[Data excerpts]

/-! ### Counters of packets and entries -/

/-- One more event in a counter, and nothing else. -/
theorem completes_of_count {c : Instr} {o : Nat} (he : exec c s = .next (s.withMetadata u)) (hu : u = s.count o) :
    Completes c s fun t => t.counter o = s.counterAfter o 1 ∧ s.RegsKept t [o] ∧ s.JustRegs t :=
  have hj : s.JustRegs (s.count o) := justRegs_wr ..
  completes_metadata_of_justRegs he hu hj ⟨counter_count s o, fun _ h => rd_count_other s (List.ne_of_not_mem_cons h), hj⟩

/-- Two different counters that count, and nothing else. -/
theorem completes_of_countBoth {c : Instr} {o m p n : Nat} (he : exec c s = .next (s.withMetadata u))
    (hu : u = (s.countBy o m).countBy p n) (h : o ≠ p) :
    Completes c s fun t =>
      t.counter o = s.counterAfter o m ∧ t.counter p = s.counterAfter p n ∧ s.RegsKept t [o, p] ∧ s.JustRegs t := by
  have hj : s.JustRegs ((s.countBy o m).countBy p n) := (justRegs_wr ..).trans (justRegs_wr ..)
  refine completes_metadata_of_justRegs he hu hj ⟨?_, ?_, fun q hq => ?_, hj⟩
  · rw [counter_of_rd (rd_countBy_other _ h n), counter_countBy]
  · rw [counter_countBy, counterAfter, counterAfter, counter_of_rd (rd_countBy_other s h.symm m)]
  · rw [List.mem_cons, List.mem_singleton, not_or] at hq
    rw [rd_countBy_other _ hq.2, rd_countBy_other _ hq.1]

/-! ### Metadata packets: R98 to R102 -/

/-- Switched on, the receiver tests a packet's version, target and format, and then its number by its sender's window (R100, R102). -/
theorem fomPacket_on {src port c : Nat} {b : List Byte} (hon : s.bitOf Reg.OMD_CTRL 0 = true) :
    s.fomPacket src port c b =
      if ¬beNat b 0 1 = 1 then s.count Reg.OMD_DROP_VERSION
      else if ¬(beNat b 4 2 = 0xFFFF ∨ beNat b 4 2 = s.cascadeId) then s.count Reg.OMD_DROP_TARGET
      else if ¬(b.length = 16 + 48 * beNat b 12 2 ∧ 1 ≤ beNat b 12 2 ∧ beNat b 12 2 ≤ 186) then s.count Reg.OMD_DROP_FORMAT
      else if (s.senderTake src port (beNat b 8 4) c).2 then
        ((s.senderTake src port (beNat b 8 4) c).1.count Reg.OMD_RX_PACKETS).fomEntries c b
      else (s.senderTake src port (beNat b 8 4) c).1.count Reg.OMD_DROP_SEQUENCE := by
  have hformat : (b.length ≠ 16 + 48 * beNat b 12 2 ∨ beNat b 12 2 < 1 ∨ 186 < beNat b 12 2) ↔
      ¬(b.length = 16 + 48 * beNat b 12 2 ∧ 1 ≤ beNat b 12 2 ∧ beNat b 12 2 ≤ 186) := by omega
  refine (if_neg (by rw [hon]; decide)).trans (if_congr Iff.rfl rfl (if_congr not_or.symm rfl (if_congr hformat rfl ?_)))
  generalize s.senderTake src port (beNat b 8 4) c = r
  obtain ⟨u, _ | _⟩ := r <;> rfl

/-! ### Entries: R100, R105 -/

/-- The object takes no entry: it is absent, outside every committed group, or its metadata is imported (R100, R409). -/
abbrev EntryRefused (s : State) (n : Nat) : Prop := s.dev.part.objects ≤ n ∨ (!s.inGroup n) = true ∨ s.metaImported n = true

theorem not_entryRefused {n : Nat} (hn : n < s.dev.part.objects) (hgroup : s.inGroup n = true) (himport : s.metaImported n = false) :
    ¬s.EntryRefused n :=
  not_or.mpr ⟨Nat.not_le.mpr hn, not_or.mpr ⟨by rw [hgroup]; decide, by rw [himport]; decide⟩⟩

/-- An entry is dropped where its object is refused or its nanosecond field is out of range, and otherwise queued (R100, R105). -/
theorem takeEntry_eq (s : State) (c : Nat) (e : RawEntry) (replace : Bool) : s.takeEntry c e replace =
    if s.EntryRefused e.obj then s.count Reg.OMD_DROP_OBJECT
    else if 999999999 < e.nanos then (s.count Reg.OMD_DROP_FORMAT).count (Reg.OBJ_DROP_COUNT e.obj)
    else s.queueEntry e.obj c { e.fields with t := s.resolveSeconds e.seconds * 3000000000 + 3 * e.nanos } replace := rfl

/-! ### OSC packets: R103, R104 -/

/-- An OSC packet's messages, the mapped and the dropped ones, are counted (R104). -/
def countOsc (s : State) (b : List Byte) : State :=
  (s.countBy Reg.OMD_OSC_MESSAGES ((oscElements 8 0 none b).filter fun e => e.2.isSome).length).countBy
    Reg.OMD_OSC_DROPPED ((oscElements 8 0 none b).filter fun e => e.2.isNone).length

/-- The entry of an object's messages under one time tag is queued, at once where the tag gives no time (R104). -/
def queueOsc (s : State) (c : Nat) (tag : Option Nat) (n : Nat) (e : MetaEntry) : State :=
  match s.oscTime tag with
  | none => s.queueEntry n c { e with flags := e.flags + 32 } false
  | some v => s.queueEntry n c { e with t := v } false

/-- Switched on and with a port, the unit counts the messages and then drops or queues the merged entries one by one (R104). -/
theorem oscPacket_on {c : Nat} {b : List Byte} (hon : s.bitOf Reg.OMD_CTRL 2 = true) (hport : s.rf Reg.OMD_OSC_CFG 15 0 ≠ 0) :
    s.oscPacket c b = (s.countOsc b).over (oscMerge (oscElements 8 0 none b) []) fun t x =>
      if t.EntryRefused x.2.1 then t.count Reg.OMD_DROP_OBJECT else t.queueOsc c x.1 x.2.1 x.2.2 :=
  if_neg (by simp only [hon, beq_false_of_ne hport]; decide)

/-- A register that holds an enabled IMPORT entry (R407). -/
def isImport (e : Nat × Word) : Bool := decide (Reg.CAS_IMPORT 0 ≤ e.1) && decide (e.1 < Reg.CAS_IMPORT 1024) && bitAt e.2 31

/-- Only a write of an IMPORT register changes which objects take imported metadata (R409). -/
theorem metaImported_wr_other (s : State) {o : Nat} (h : o < Reg.CAS_IMPORT 0 ∨ Reg.CAS_IMPORT 1024 ≤ o) (v : Word) (n : Nat) :
    (s.wr o v).metaImported n = s.metaImported n := by
  have hout (w : Word) : isImport (o, w) = false := by
    show (decide (Reg.CAS_IMPORT 0 ≤ o) && decide (o < Reg.CAS_IMPORT 1024) && bitAt w 31) = false
    rw [← Bool.decide_and, decide_eq_false (by omega), Bool.false_and]
  have hregs : (s.wr o v).regs.filter isImport = s.regs.filter isImport := by
    show List.filter isImport (if v = resetValue s.dev o then _ else _) = _
    split
    · exact Assoc.filter_del hout s.regs
    · exact Assoc.filter_put hout v s.regs
  have himports : (s.wr o v).imports = s.imports := congrArg (List.map _) hregs
  exact congrArg (List.any · _) himports

/-- Counting an OSC packet's messages changes nothing about the objects that take entries. -/
theorem countOsc_entryRefused (s : State) (b : List Byte) (n : Nat) : (s.countOsc b).EntryRefused n ↔ s.EntryRefused n := by
  have hgroup : (s.countOsc b).inGroup n = s.inGroup n := bitOf_of_rd
    ((rd_countBy_other _ (by simp only [Reg.OBJ_STATUS, Reg.OMD_OSC_DROPPED]; omega) _).trans
      (rd_countBy_other s (by simp only [Reg.OBJ_STATUS, Reg.OMD_OSC_MESSAGES]; omega) _)) 4
  have himport : (s.countOsc b).metaImported n = s.metaImported n :=
    (metaImported_wr_other _ (by decide) _ n).trans (metaImported_wr_other s (by decide) _ n)
  exact or_congr Iff.rfl (or_congr (by rw [hgroup]) (by rw [himport]))

/-! ### FLUSH_ALL and RESET_SENDERS: R102, R122 -/

/-- The step of FLUSH_ALL on one object: its queue is emptied and its fill in STATUS is zero (R122). -/
def flushObj (s : State) (n : Nat) : State := (s.setObj n { s.obj n with queue := [] }).wf (Reg.OBJ_STATUS n) 14 10 0

theorem flushAll_frame (s : State) :
    s.flushAll = { s with regs := s.flushAll.regs, omd := { s.omd with obj := s.flushAll.omd.obj } } := by
  refine over_induct (fun t : State => t = { s with regs := t.regs, omd := { s.omd with obj := t.omd.obj } }) flushObj _
    (fun t n _ ht => ?_) rfl
  rw [ht]; rfl

/-- The object has nothing queued, and its STATUS says so. -/
def Flushed (n : Nat) (t : State) : Prop := (t.obj n).queue = [] ∧ t.rf (Reg.OBJ_STATUS n) 14 10 = 0

/-- FLUSH_ALL empties the queue of every object that has one (R122). -/
theorem flushAll_flushed (s : State) {n : Nat} (h : n ∈ s.omd.obj.map (·.1)) : Flushed n s.flushAll := by
  refine over_each (fun _ => True) Flushed (f := flushObj) (fun _ _ h => h) (fun t n _ => ⟨?_, ?_⟩) (fun t n m hne hn => ⟨?_, ?_⟩)
    trivial h
  · exact congrArg (fun x : Option ObjState => (x.getD {}).queue) (Assoc.get?_put_same ..)
  · exact rf_wf_same _ _ _ _ _ (by decide) (by decide)
  · exact (congrArg (fun x : Option ObjState => (x.getD {}).queue) (Assoc.get?_put_other hne.symm ..)).trans hn.1
  · exact (rf_of_rd (rd_wf_other _ (by simp only [Reg.OBJ_STATUS]; omega) ..) 14 10).trans hn.2

theorem resetSenders_spec (s : State) :
    s.resetSenders.omd = { s.omd with senders := [] } ∧ s.resetSenders.rf Reg.OMD_STATUS 21 16 = 0 ∧
    s.RegsKept s.resetSenders [Reg.OMD_STATUS] := by
  have heq : s.resetSenders = wf { s.omdAccepted with omd := { s.omd with senders := [] } } Reg.OMD_STATUS 21 16 0 := rfl
  rw [heq]
  refine ⟨rfl, rf_wf_same _ _ _ _ _ (by decide) (by decide), fun o ho => ?_⟩
  have hne := List.ne_of_not_mem_cons ho
  rw [rd_wf_other _ hne]
  exact rd_clrBit_other s hne 1

end State

end Sys2Proof.Machine

namespace Sys2Proof.Proofs

open Sys2Proof.Machine Sys2Proof.Machine.State

/-- Settles O19. The tests of a metadata packet are taken in the order of R100, an OSC packet by the entries its messages merge
into, and the two commands by what they leave of queues and senders. -/
theorem objectPacketsAndOscAreTaken : Obligations.ObjectPacketsAndOscAreTaken := by
  refine ⟨fun s src port sub b => ⟨fun hoff => ?_, fun hon => ?_⟩, fun s sub b => ⟨fun hoff => ?_, fun hon hport hm => ?_,
    fun tag n e hon hport hm hn hgroup himport => ?_, ?_, ?_⟩⟩
  · exact completes_metadata_of_justRegs (u := s.fomPacket ..) rfl (if_pos (by rw [hoff]; decide)) (.refl s) rfl
  · have hp := fomPacket_on (src := src) (port := port) (c := s.instant sub) (b := b) hon
    refine ⟨fun hv => ?_, fun hv ht => ?_, fun hv ht hf => ?_, fun u hv ht hf => ?_⟩
    · exact completes_of_count rfl (hp.trans (if_pos hv))
    · rw [if_neg (not_not.mpr hv)] at hp
      exact completes_of_count rfl (hp.trans (if_pos ht))
    · rw [if_neg (not_not.mpr hv), if_neg (not_not.mpr ht)] at hp
      exact completes_of_count rfl (hp.trans (if_pos hf))
    · rw [if_neg (not_not.mpr hv), if_neg (not_not.mpr ht), if_neg (not_not.mpr hf)] at hp
      refine ⟨fun hseq => ?_, fun hseq => ?_⟩
      · rw [hseq, if_neg Bool.false_ne_true] at hp
        exact completes_withMetadata rfl hp ⟨rfl, rfl⟩
      · rw [hseq, if_pos rfl] at hp
        exact completes_withMetadata rfl hp rfl
  · exact completes_metadata_of_justRegs (u := s.oscPacket ..) rfl
      (if_pos (by simpa only [Bool.or_eq_true, Bool.not_eq_true', beq_iff_eq] using hoff)) (.refl s) rfl
  · exact completes_of_countBoth rfl ((oscPacket_on hon hport).trans (by rw [hm]; rfl)) (by decide)
  · have htaken := mt (countOsc_entryRefused s b n).mp (not_entryRefused hn hgroup himport)
    have hp := (oscPacket_on (c := s.instant sub) hon hport).trans (by rw [hm, over_cons, over_nil, if_neg htaken])
    exact completes_withMetadata rfl hp rfl
  · have hframe := flushAll_frame s
    have hanswer : ({ s with regs := s.flushAll.regs, omd := s.flushAll.omd } : State) = s.flushAll := by rw [hframe]
    exact ⟨s.flushAll, congrArg Host.Outcome.next hanswer, fun n hn => flushAll_flushed s hn, hframe⟩
  · obtain ⟨homd, hcount, hkept⟩ := resetSenders_spec s
    exact ⟨s.resetSenders, rfl, homd, hcount, hkept, rfl⟩

/-- Settles O20. M_PUSH takes the entry made of the object's own registers, and the entry is refused, of a bad time, or queued. -/
theorem entriesAreDroppedOrQueued : Obligations.EntriesAreDroppedOrQueued := by
  intro s n hn
  have he : exec (.mPush n) s = .next (s.withMetadata (s.mPush n)) :=
    congrArg (Host.Outcome.next <| s.withMetadata ·) (unit_present s _ _ (decide_eq_true hn))
  have hpush : s.mPush n = _ := takeEntry_eq s s.now _ false
  refine ⟨fun hout => ?_, fun hgroup himport htime => ?_, fun hgroup himport htime => ?_⟩
  · exact completes_of_count he (hpush.trans (if_pos (.inr (hout.imp_left (Bool.not_eq_true' _).mpr))))
  · rw [if_neg (not_entryRefused hn hgroup himport), if_pos htime] at hpush
    exact completes_of_countBoth he hpush (by simp only [Reg.OMD_DROP_FORMAT, Reg.OBJ_DROP_COUNT]; omega)
  · rw [if_neg (not_entryRefused hn hgroup himport), if_neg (Nat.not_lt.mpr htime)] at hpush
    exact completes_withMetadata he hpush rfl

end Sys2Proof.Proofs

# [PROBLEM DESCRIPTION]
All that is wanted is an exact copy of the lines above from the one with "R100, R105 -/" through the one with "if t.EntryRefused x.2.1", with both ends included.

# [RESPONSE]
/-! ### Entries: R100, R105 -/

/-- The object takes no entry: it is absent, outside every committed group, or its metadata is imported (R100, R409). -/
abbrev EntryRefused (s : State) (n : Nat) : Prop := s.dev.part.objects ≤ n ∨ (!s.inGroup n) = true ∨ s.metaImported n = true

theorem not_entryRefused {n : Nat} (hn : n < s.dev.part.objects) (hgroup : s.inGroup n = true) (himport : s.metaImported n = false) :
    ¬s.EntryRefused n :=
  not_or.mpr ⟨Nat.not_le.mpr hn, not_or.mpr ⟨by rw [hgroup]; decide, by rw [himport]; decide⟩⟩

/-- An entry is dropped where its object is refused or its nanosecond field is out of range, and otherwise queued (R100, R105). -/
theorem takeEntry_eq (s : State) (c : Nat) (e : RawEntry) (replace : Bool) : s.takeEntry c e replace =
    if s.EntryRefused e.obj then s.count Reg.OMD_DROP_OBJECT
    else if 999999999 < e.nanos then (s.count Reg.OMD_DROP_FORMAT).count (Reg.OBJ_DROP_COUNT e.obj)
    else s.queueEntry e.obj c { e.fields with t := s.resolveSeconds e.seconds * 3000000000 + 3 * e.nanos } replace := rfl

/-! ### OSC packets: R103, R104 -/

/-- An OSC packet's messages, the mapped and the dropped ones, are counted (R104). -/
def countOsc (s : State) (b : List Byte) : State :=
  (s.countBy Reg.OMD_OSC_MESSAGES ((oscElements 8 0 none b).filter fun e => e.2.isSome).length).countBy
    Reg.OMD_OSC_DROPPED ((oscElements 8 0 none b).filter fun e => e.2.isNone).length

/-- The entry of an object's messages under one time tag is queued, at once where the tag gives no time (R104). -/
def queueOsc (s : State) (c : Nat) (tag : Option Nat) (n : Nat) (e : MetaEntry) : State :=
  match s.oscTime tag with
  | none => s.queueEntry n c { e with flags := e.flags + 32 } false
  | some v => s.queueEntry n c { e with t := v } false

/-- Switched on and with a port, the unit counts the messages and then drops or queues the merged entries one by one (R104). -/
theorem oscPacket_on {c : Nat} {b : List Byte} (hon : s.bitOf Reg.OMD_CTRL 2 = true) (hport : s.rf Reg.OMD_OSC_CFG 15 0 ≠ 0) :
    s.oscPacket c b = (s.countOsc b).over (oscMerge (oscElements 8 0 none b) []) fun t x =>
      if t.EntryRefused x.2.1 then t.count Reg.OMD_DROP_OBJECT else t.queueOsc c x.1 x.2.1 x.2.2 :=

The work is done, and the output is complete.